The mechanics on an accumulation problem are the same mechanics you would do with a Definite Integral. The real difference is going to come from the fact that you will need to setup the integral entirely on your own based on the language of the problem. This means you will need to check a few details before you just plug your given equation and bounds into the integral, and start solving.

Step 1: Check whether you are being asked to find the Net or Total amount.

Step 2: Check the units “on the top” your given rate of change.

Make sure that finding the total of the units “on top” will answer your given question.

If your rate of change is talking $\frac{\mathit{miles}}{\mathit{hour}}$, and they are asking you about a total amount of miles , then you are good to go.
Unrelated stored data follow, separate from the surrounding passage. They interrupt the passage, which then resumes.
-- ==== Sys2Proof/Tests/Slice0.lean ====
section
/-! SUPPORT. The model's own tests: ill-formed commands, frames and packets written out from R196, steps of the manual's
worked sequences, and for each statement a state and operands that meet its hypotheses. -/

set_option Elab.async false

namespace Sys2Proof.Machine.Tests

open Sys2Proof Sys2Proof.Machine

/-! ### Ill-formed commands, one for each check -/

theorem test_wf_inputs : (Instr.sourceLevelChange 0 true).wf = false ∧ (Instr.sourceLevelChange 65 true).wf = false ∧
    (Instr.sourceDebounceVerdict 65).wf = false ∧ (Instr.sourceDebounceVerdict 64).wf = true := by decide

theorem test_wf_nodes : (Instr.restoreHoldExpiry 0).wf = false ∧ (Instr.restoreHoldExpiry 33).wf = false ∧
    (Instr.restoreHoldExpiry 32).wf = true := by decide

theorem test_wf_payload :
    (Instr.frameArrival ⟨1, 1, List.replicate 1025 0⟩ 0).wf = false ∧
      (Instr.frameArrival ⟨1, 1, List.replicate 1024 0⟩ 0).wf = true := by decide +kernel

theorem test_wf_tags : (Instr.status 0).wf = false ∧ (Instr.alarmQuery 0 1 2).wf = false ∧ (Instr.status 255).wf = true := by
  decide

theorem test_wf_one_byte : (Instr.pollOrder 1 256).wf = false ∧ (Instr.pollOrder 1 255).wf = true ∧
    (Instr.tapAdd 1 1 1 256).wf = false ∧ (Instr.alarmSet 1 0 0 0 256).wf = false := by decide

theorem test_wf_two_bytes : (Instr.lineupDrop 1 65536).wf = false ∧ (Instr.lineupDrop 1 65535).wf = true := by decide

theorem test_wf_three_bytes : (Instr.tapRead 1 16777216).wf = false ∧ (Instr.tapRead 1 16777215).wf = true ∧
    (Instr.transponderSet 1 1 (some 16777216)).wf = false ∧ (Instr.transponderSet 1 1 none).wf = true := by decide

theorem test_wf_four_bytes : (Instr.setTime 1 4294967296).wf = false ∧ (Instr.setTime 1 4294967295).wf = true := by decide

theorem test_wf_signed : (Instr.timeTrim 1 2147483648).wf = false ∧ (Instr.timeTrim 1 2147483647).wf = true ∧
    (Instr.timeTrim 1 (-2147483649)).wf = false ∧ (Instr.timeTrim 1 (-2147483648)).wf = true := by decide

theorem test_wf_label : (Instr.lineupPut 1 1 1 1 1 none (List.replicate 256 0)).wf = false ∧
    (Instr.lineupPut 1 1 1 1 1 (some 256) []).wf = false := by decide +kernel

/-! ### Frames and packets, their bytes written out from R196 -/

/-- A request as a frame's kind, tag and payload give it. -/
def reads (kind tag : Byte) (payload : List Byte) (c : Instr) : Bool :=
  match decodeRequest ⟨kind, tag, payload⟩ with
  | .ok d => d = c
  | .error _ => false

/-- 1,800,000,870 is 0x6B49D566. -/
theorem test_decode_setTime : reads 0x03 7 [0x6B, 0x49, 0xD5, 0x66] (.setTime 7 1800000870) := by decide

/-- A delta of -30 in two's complement. -/
theorem test_decode_timeTrim : reads 0x04 7 [0xFF, 0xFF, 0xFF, 0xE2] (.timeTrim 7 (-30)) := by decide

/-- Channel 999 on slot 150 from source 64, TIERED, tier 15 present, label "HI". -/
theorem test_decode_lineupPut : reads 0x08 1 [0x03, 0xE7, 150, 64, 0, 1, 15, 2, 0x48, 0x49]
    (.lineupPut 1 999 150 64 0 (some 15) [0x48, 0x49]) := by decide

/-- Kind PPV, no tier, no label. -/
theorem test_decode_lineupPut_ppv : reads 0x08 1 [0x00, 0x14, 5, 3, 1, 0, 0] (.lineupPut 1 20 5 3 1 none []) := by decide

/-- Address 16,777,214, node 32, model EVENT. -/
theorem test_decode_tapAdd : reads 0x10 2 [0xFF, 0xFF, 0xFE, 32, 2] (.tapAdd 2 16777214 32 2) := by decide

theorem test_decode_transponderSet : reads 0x12 2 [9, 1, 0x01, 0x02, 0x03] (.transponderSet 2 9 (some 66051)) ∧
    reads 0x12 2 [9, 0] (.transponderSet 2 9 none) := by decide

theorem test_decode_nodeConfig : reads 0x18 3 [1, 3, 25, 60, 0x00, 0x78, 0x01, 0xF4, 0x00, 0x0A, 0x00, 0x1E]
    (.nodeConfig 3 1 3 25 60 120 500 10 30) := by decide

/-- Account 99,999,999 at tap 100, port 1, tiers 0 and 3, ACTIVE. -/
theorem test_decode_accountOpen : reads 0x20 4 [0x05, 0xF5, 0xE0, 0xFF, 0, 0, 100, 1, 0x00, 0x09, 0]
    (.accountOpen 4 99999999 100 1 0x0009#16 0) := by decide

theorem test_decode_cycleClose : reads 0x28 5 [0, 0, 0, 1, 0x05, 0xF5, 0xE0, 0xFF] (.cycleClose 5 1 99999999) := by decide

theorem test_decode_eventAdd :
    reads 0x30 6 [9, 0, 20, 0x6B, 0x49, 0xD5, 0x48, 0x00, 0x3C, 10, 0, 0, 0x01, 0xF4, 0x00, 0x0A]
      (.eventAdd 6 9 20 1800000840 60 10 500 10) := by decide

theorem test_decode_journalRelease : reads 0x39 8 [0, 0, 0, 42] (.journalRelease 8 42) := by decide

theorem test_decode_alarmExpress : reads 0x43 8 [1, 1, 233] (.alarmExpress 8 1 (some 233)) ∧
    reads 0x43 8 [0, 0] (.alarmExpress 8 0 none) := by decide

theorem test_decode_compositeDefine : reads 0x41 8 [7, 3, 0, 225, 0] (.compositeDefine 8 7 3 0 225 0) := by decide

/-- What a frame that is refused fails. -/
def fails (kind tag : Byte) (payload : List Byte) (e : FrameError) : Bool :=
  match decodeRequest ⟨kind, tag, payload⟩ with
  | .ok _ => false
  | .error f => f = e

/-- R190: tag 0 before the kind, the kind before the length, the length before the presence byte. -/
theorem test_decode_refusals : fails 0x60 0 [] .malformed ∧ fails 0x60 1 [] .unknownKind ∧
    fails 0x03 1 [0, 0, 0] .badLength ∧ fails 0x03 1 [0, 0, 0, 0, 0] .badLength ∧
    fails 0x12 1 [9, 1, 0, 0] .badLength ∧ fails 0x01 1 [0] .badLength := by decide

/-- The well-known check value of the CRC with polynomial 0x1021 and initial value 0xFFFF, over "123456789". -/
theorem test_crc : crc16 [0x31, 0x32, 0x33, 0x34, 0x35, 0x36, 0x37, 0x38, 0x39] = 0x29B1#16 := by decide +kernel

/-- Table 12-6: start byte, length 2, kind, tag and the check over the four bytes behind the start byte. -/
theorem test_frame_layout : (frameBytes ⟨0x01, 0x11, []⟩).take 5 = [0xA5, 0x00, 0x02, 0x01, 0x11] ∧
    (frameBytes ⟨0x01, 0x11, []⟩).drop 5 = crcBytes [0x00, 0x02, 0x01, 0x11] := by decide +kernel

/-- Table 12-9: a POLL and an IDLE with contention open. -/
theorem test_packet_layout : (packetBytes (.poll 100)).take 4 = [0x01, 0x00, 0x00, 0x64] ∧
    (packetBytes (.idle true)).take 5 = [0x05, 0xFF, 0xFF, 0xFF, 0x01] ∧ (packetBytes (.poll 100)).length = 6 := by decide +kernel

/-- R196: a port setting is 4 bytes and 2 for each grant. -/
theorem test_port_layout : (portField { on := true, tiers := 0x0009#16, grants := [{ event := 9, slot := 5 }] }).flatMap
    replyFieldBytes = [1, 0x00, 0x09, 1, 9, 5] := by decide

/-- Table 12-8: an OVERFLOW record. -/
theorem test_record_layout : (recordFields { sequence := 42, time := 1, body := .overflow 7 }).flatMap replyFieldBytes =
    [0, 0, 0, 42, 3, 0, 0, 0, 1, 0, 0, 0, 7] := by decide

/-- Table 12-4: a reply's kind is the request's with its most significant bit inverted. -/
theorem test_reply_kind : replyKind 0x46 = 0xC6#8 := by decide

/-- No word of the opcode table spells a command: its rows have no bits. -/
theorem test_no_word : decodeTableWord 8 0x01 = none := rfl

/-! ### A small head end -/

/-- Channel 10 TIERED on slot 1 from source 1, and channel 20 PPV on slot 5 from source 3. -/
def bank : Bank :=
  { version := 3,
    entries := [
      { channel := 10, slot := 1, source := 1, kind := .tiered, tier := some 0, label := [0x41] },
      { channel := 20, slot := 5, source := 3, kind := .ppv, tier := none, label := [] }],
    tariff := { tiers := vecModify (vecModify coldTariff.tiers 0 fun _ => 10417) 3 fun _ => 3125, holdRate := 1000 } }

/-- A port that is on with tiers 0 and 3 and event 9 on slot 5. -/
def onPort : PortSetting := { on := true, tiers := 0x0009#16, grants := [{ event := 9, slot := 5 }] }

def onSetting : TapSetting := #v[onPort, portOff, portOff, portOff]

/-- Tap 100 of node 1, ONLINE and confirmed, with accounts 7 and 8 on ports 1 and 2. -/
def tap100 : TapRec :=
  { newTap 100 1 .event with
    ports := #v[some 7, some 8, none, none], state := .online, last := some .good, version := some 3, stale := false,
    switching := { freshSwitch onSetting with confirmed := some onSetting } }

/-- Tap 200 of node 1, ONLINE, with every port vacant. -/
def tap200 : TapRec :=
  { newTap 200 1 .tiered with
    state := .online, version := some 3, stale := false,
    switching := { freshSwitch settingOff with confirmed := some settingOff } }

/-- ACTIVE with tiers 0 and 3, latched at 13,542, one purchase open (the account of section 8.7.1). -/
def account7 : Account :=
  { newAccount 7 100 1 0x0009#16 .active with
    purchases := [{ event := 9, price := 500, time := 1800000600, origin := .plant, counter := some 4 }],
    balance := 120000, residue := 7, latch := .active 13542 }

/-- CUT with nothing owed. -/
def account8 : Account := { newAccount 8 100 2 0#16 .cut with latch := .cut }

/-- An hour on channel 20 from 1,800,001,800, bought by account 7. -/
def event9 : EventRec := { newEvent 9 20 1800001800 60 10 500 10 with holders := [7] }

/-- A running head end at 1,800,000,875, in the interval of section 1.6, its frames all sent. -/
def home : State :=
  { State.reset with
    clock := { coldClock with state := .set, time := 1800000875, lastBoundary := some 1800000840 },
    lineup := {
      active := bank, staged := bank, effective := 1799999100, scheduled := none, previous := none,
      sourcesInUse := [1, 3] },
    taps := [tap100, tap200],
    transponders := vecModify State.reset.transponders 1 fun _ => { freshTransponder 300 with state := .online },
    sched := { coldScheduler with
      next := [
        { kind := .tap, address := 100, node := 1 }, { kind := .tap, address := 200, node := 1 },
        { kind := .transponder, address := 300, node := 2 }],
      current := [
        { kind := .tap, address := 100, node := 1 }, { kind := .tap, address := 200, node := 1 },
        { kind := .transponder, address := 300, node := 2 }],
      state := .running },
    accounts := [account7, account8],
    nodes := vecModify State.reset.nodes 0 fun r => { r with state := .normal },
    inputs := vecModify State.reset.inputs 2 fun r =>
      { r with high := true, debounced := .present, steady := 3, partialMark := false },
    events := [event9],
    journal := {
      records := [{ sequence := 41, time := 1800000600, body := .purchase 7 9 500 .plant }], reserved := 1,
      nextSequence := 42, high := false },
    link := { State.reset.link with notice := none } }

/-- The head end with tap 100 changed. -/
def withTap (f : TapRec → TapRec) : State := { home with taps := [f tap100, tap200] }

/-- The head end with account 7 changed. -/
def withAccount7 (f : Account → Account) : State := { home with accounts := [f account7, account8] }

/-- The head end with a switchover scheduled for 1,800,000,900. -/
def scheduledHome : State :=
  { home with
    lineup := { home.lineup with scheduled := some 1800000900, staged := { bank with version := 4 } },
    journal := { home.journal with reserved := 2 } }

/-- The head end with node 1 in OUTAGE and the tap 200 that answered no polls. -/
def darkHome : State :=
  { home with
    taps := [{ tap100 with state := .silent, miss := 3 }, { tap200 with state := .silent, miss := 3 }],
    nodes := vecModify home.nodes 0 fun r => { r with state := .outage },
    alarms := alarmsGive 0 0 true home.alarms }

/-- The head end with an alarm source's record changed. -/
def withAlarm (i : Nat) (f : AlarmRec → AlarmRec) : State := { home with alarms := modifyAlarm i f home.alarms }

/-- The state a command leaves. -/
def after (c : Instr) (s : State) : State :=
  match exec c s with
  | .next t => t
  | .fault _ => s
  | .refused _ => s

/-- The waiting reply behind a command. -/
def replyTo (c : Instr) (s : State) : Option Reply := (after c s).link.waiting.map (·.reply)

/-- The Host Link may execute, nothing is queued, and the request has a tag. -/
def idleFor (s : State) (c : Instr) : Bool := mayExecute s && (requestFrame c).tag != 0#8 && s.link.inbound.isEmpty

/-- A request comes to execution in an idle state as it stands. -/
theorem executes_idle {c : Instr} {s : State} (h : idleFor s c = true) : executes c s s := by
  simp only [idleFor, Bool.and_eq_true, List.isEmpty_iff] at h
  simp [executes, claimRequest, h.1.1, h.1.2, h.2]

/-- Requests that come to execution in a state, each with the reply given. -/
def allServe (s : State) (requests : List (Instr × Reply)) : Prop :=
  ∀ x ∈ requests, executes x.1 s s ∧ replyTo x.1 s = some x.2

theorem allServe_of {s : State} {requests : List (Instr × Reply)}
    (h : (requests.all fun x => idleFor s x.1 && replyTo x.1 s == some x.2) = true) : allServe s requests := by
  intro x hx
  have := List.all_eq_true.1 h x hx
  simp only [Bool.and_eq_true, beq_iff_eq] at this
  exact ⟨executes_idle this.1, this.2⟩

/-! ### The head end is sound in every block -/

theorem test_home_lineup : lineupSound home.lineup := by decide +kernel

theorem test_home_blocks : carrierSound home ∧ linkSound home.link ∧ clockSound home := by decide +kernel

theorem test_home_units : directorySound home ∧ bindingsSound home ∧ switchingSound home := by decide +kernel

theorem test_home_accounts : accountsSound home ∧ reservationsSound home ∧ journalSound home.journal := by decide +kernel

theorem test_home_monitor : monitorSound home := by decide +kernel

theorem test_home_alarms : alarmsSound home.alarms ∧ compositesSound home.alarms := by decide +kernel

theorem test_home_conditions : conditionsSound home := by decide +kernel

theorem test_scheduled_reservations : reservationsSound scheduledHome := by decide +kernel

theorem test_dark_conditions : conditionsSound darkHome ∧ switchingSound darkHome := by decide +kernel

theorem test_home_derives : deriveSetting home tap100 = onSetting := by decide +kernel

/-! ### The queue and the Host Link -/

/-- EveryWellFormedCommandCompletes: commands at the edge of what is well formed, and units the part does not have. -/
theorem test_witness_completes : (Instr.sourceLevelChange 64 true).wf = true ∧ (Instr.restoreHoldExpiry 1).wf = true ∧
    ¬(1 ≤ 0 ∧ 0 ≤ 64) ∧ ¬(1 ≤ 65 ∧ 65 ≤ 64) ∧ ¬(1 ≤ 0 ∧ 0 ≤ 32) ∧ ¬(1 ≤ 33 ∧ 33 ≤ 32) := by decide

/-- The head end with its Host Link changed. -/
def withLink (f : Link → Link) : State := changeLink f home

/-- RequestsTakeTheirTurn: a request alone, as the oldest frame, behind another frame, and in a part that does not run. -/
theorem test_witness_requests_take_their_turn :
    isRequest (.status 1) = true ∧ executes (.status 1) home home ∧
      executes (.status 1) (withLink fun l => { l with inbound := [requestFrame (.status 1)] })
        (withLink fun l => { l with inbound := [] }) ∧
      claimRequest (requestFrame (.status 1)) (withLink fun l => { l with inbound := [requestFrame (.status 2)] }) = none ∧
      ({ home with phase := .comingUp } : State).phase ≠ .running :=
  ⟨by decide, executes_idle (by decide +kernel), rfl, rfl, by decide⟩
If your rate of change is talking $\frac{\mathit{miles}}{\mathit{hour}}$, and they are asking you about a total amount of feet , then you are going to need to do some unit conversion on your rate of change.You would need to convert $\frac{\mathit{miles}}{\mathit{hour}}$ into $\frac{\mathit{feet}}{\mathit{hour}}$ so you can accumulate total amount of feet .

Step 3: Check the units “on the bottom” your given rate of change.

Check that the units of your given time interval ( x-interval ) match the units “on the bottom” your given rate of change.

Sometimes they might give you a rate of change as miles per hour , $\frac{\mathit{miles}}{\mathit{hour}}$, and then the time interval given in the problem is in minutes. This means you will need to do a unit conversion either on your time interval units or on your rate of change units.

It really does not matter which units you convert because it is the same amount of time, and what you really care about are the accumulation units “on top”.

I always convert the time interval units because I find changing those units to be the more straightforward process.

Step 4: Setup and solve your Definite Integral.

In most situations you will want to use your time interval as the bounds of your Definite Integral, and your rate of change as the equation you are taking the anti-derivative of.

At the end of it all, DON’T FORGET THE UNITS . Word problems should always have units .